Loin de nous l'idée de faire l'éloge du "Sun", de ses outrances et de ses violentes campagnes europhobes. Nous nous sentons à plusieurs années lumière de certaines pratiques professionnelles de ce journal. Mais cet article de Jordan Pouille visait d'abord à expliquer comment deux "institutions" de la presse britannique étaient engagées à marche forcée dans Internet, tout en ayant des lectorats et des engagements journalistiques radicalement différents.
Il reste qu'en misant sur un journalisme de qualité, une forte hiérarchie de l'information couplée à une surprenante réactivité, "The Guardian" s'est imposé comme l'un des premiers sites d'information anglophones au monde. C'est aussi parce qu'il a su, par sa curiosité et son ouverture au monde, franchir les frontières et élargir sa couverture de l'actualité. C'est aussi ce que nous aimerions faire à MediaPart.

Deux poids lourds sur le net, qui suivent le sens de l'histoire. D'ailleurs le new york times a fait un pas de plus en ouvrant gratuitement ses archives depuis quelques mois : du coup, le trafic sur son site a explosé : + 64 % entre fin août et fin octobre (source TechCrunch).

Bonjour LaMarqueDuWeb, ce pas de plus s'avère être une manière de rivaliser avec le Wall Street Journal, racheté par Rupert Murdoch qui a promis des changements drastiques avec plus de politique, plus de culture, de suppléments!

Un cauchemar pour le NYT au moment où les revenus publicitaires en presse papier diminuent aux Etats-Unis.

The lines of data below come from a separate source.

-- ==== Sys2Proof/Syntax.lean ====
section
/-!
DEFINITION. The instruction words of the J9 and the steps of its agents: one constructor of `Instr` for each row of the opcode table.
-/

namespace Sys2Proof

/-- R33, Table 2.1: the fields of a 16-bit word. -/
structure C16 where
  b : BitVec 5
  d : BitVec 5
  s : BitVec 1
deriving DecidableEq, Repr

/-- R34, Table 2.3: the fields of a 32-bit word; `b` is also imm7. -/
structure B32 where
  b : BitVec 7
  a : BitVec 7
  d : BitVec 7
  stall : BitVec 3
deriving DecidableEq, Repr

/-- R35, Table 2.5: the fields of an A64 word; `rc` is also the modifier field m (R44). The A64-E form keeps these places (R40). -/
structure A64 where
  rc : BitVec 7
  pb : BitVec 8
  rb : BitVec 7
  pa : BitVec 8
  ra : BitVec 7
  rd : BitVec 7
  guard : BitVec 4
  stall : BitVec 3
deriving DecidableEq, Repr

/-- R37: the fields of an A64-I word. -/
structure AI where
  imm : BitVec 32
  rd : BitVec 7
  guard : BitVec 4
  stall : BitVec 3
deriving DecidableEq, Repr

/-- R38, Table 2.6: the fields of an A64-M word; `mode` and `code` are op `[5:4]` and op `[3:0]`. -/
structure AM where
  mode : BitVec 2
  code : BitVec 4
  off : BitVec 18
  scope : BitVec 3
  rtype : BitVec 2
  scale : BitVec 2
  vindex : BitVec 7
  sbase : BitVec 5
  rd : BitVec 7
  guard : BitVec 4
  stall : BitVec 3
deriving DecidableEq, Repr

/-- R39: the fields of an A64-MT word; `code` is op `[3:0]`. -/
structure AMT where
  code : BitVec 4
  off : BitVec 12
  ety : BitVec 4
  mode : BitVec 2
  scope : BitVec 3
  rtype : BitVec 2
  scale : BitVec 2
  vindex : BitVec 7
  sbase : BitVec 5
  rd : BitVec 7
  guard : BitVec 4
  stall : BitVec 3
deriving DecidableEq, Repr

/-- What the step of a request does: perform it, take the data of an older pending read (R235), or combine an older pending reduction into it (R244). -/
inductive ReqAction where
  | perform
  | mergeRead (u r l : Nat)
  | combine (u r l : Nat)
deriving DecidableEq, Repr

/-- R395, Table 21.12: the structure in which a storage error is found, and whether it can be corrected. -/
inductive ErrorSite where
  | corrected
  | register (u : Nat)
  | tile (t : Nat)
  | sram (cluster addr : Nat)
  | l1 (core asid line word : Nat)
  | l2 (asid line word : Nat)
  | sliceState
  | tower (sector : Nat)
deriving DecidableEq, Repr

/-- R409, Table 23.3: a flit, header fields, 52 bytes of payload and CRC-32. -/
structure Flit where
  seq : BitVec 12
  ack : BitVec 12
  cls : BitVec 3
  kind : BitVec 4
  grant : BitVec 7
  first : BitVec 1
  last : BitVec 1
  zero : BitVec 24
  payload : List (BitVec 8)
  crc : BitVec 32
deriving DecidableEq, Repr

/-- R405, R406, R414: a request of one device to another: kind 0 load, 1 store, 2 atomic and 5 reduction with an operation and a type of Table 13.2, 3 a message for the ring whose header stands at `pa`, 4 an advance of the timeline counter there, by the low 63 bits of `data`, with bit 63 to set its poison bit (R238, R349). `unc` says that a load or store is to be performed as `.unc`. -/
structure RemoteReq where
  dev : Nat
  pa : Nat
  kind : Nat
  size : Nat
  op : Nat
  ety : Nat
  data : BitVec 128
  data2 : BitVec 64
  floor : Nat
  message : List (BitVec 8) := []
  unc : Bool := false
deriving DecidableEq, Repr

/-- R402, R409: a time-sync flit, and the offset from the master that its exchange shows firmware. -/
structure SyncFlit where
  flit : Flit
  offset : Int
deriving DecidableEq, Repr

/-- R207, R428: a tower key and the slot that it goes to. -/
structure KeySlot where
  slot : Nat
  key : BitVec 512
deriving DecidableEq, Repr

/-- R429: a link policy the host signs: for each ASID the reachable device ids, and the master of the time domain. -/
structure LinkPolicy where
  signed : Bool
  allow : List (Nat × List Nat)
  master : Nat
deriving DecidableEq, Repr

/-- R426: a firmware image: whether each signature verifies, its version, and its measurement. -/
structure Firmware where
  rsaOk : Bool
  slhOk : Bool
  version : Nat
  measure : BitVec 384
deriving DecidableEq, Repr

/-- R427: a configuration record: whether each signature verifies, and what it supplies. -/
structure ConfigRecord where
  rsaOk : Bool
  slhOk : Bool
  capMap : BitVec 16
  spares : List Nat
  retired : List Nat
  minVersion : Nat
  measure : BitVec 384
deriving DecidableEq, Repr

Pour enfoncer le clou, le 13 novembre dernier, Ruppert Murdoch annoncait lui aussi la gratuité possible du contenu du Wall Street Journal en ligne (79 dollars par an/sans pub/très rentable). Mais à la veille de 2008, le site reste payant et rien n'annonce la gratuité.

A suivre...

Selon ses dernières ITV, R. Murdoch veut privilégier des articles courts et factuels (donc plus "net"). En outre, il a effectivement répété qu'il voulait que le site devienne gratuit : il estime avoir les reins assez solides pour se permettre de perdre de l'argent sur une longue période, le temps de gonfler son audience et donc de rafler la majorité des recettes publicitaires. Définitivement, je pense qu'il évolue vers plus de net; avec ou sans la concurrence du NYT.
ps : très chouette tes blogs
C

Juste un commentaire sur la forme, la traduction me parait très approximative. Ce que vous appelez "histoire" (en anglais, "story" j'imagine) ne peut pas se traduire mot à mot. Quel journaliste française parle "d'histoire"? Aucun à mon sens. Sans doute "article" aurait été plus approprié.
Sur le fond, j'aimerais bien que vous nous expliquiez ce qui, je pense, devrait faire l'ossature de cet article: quels rapport entre ces réussites (au moins commerciales pour le Sun) et votre expérience. A part le fait que le Guardian propose de s'affranchir de la publicité pour 30€ par an (ce qui est bien loin des tarifs que vous pratiquez), et malgré tout donne tous ses contenus gratuitement (pardon, financés par la publicité), je ne vois que très peu de rapports entre ces expériences et la votre.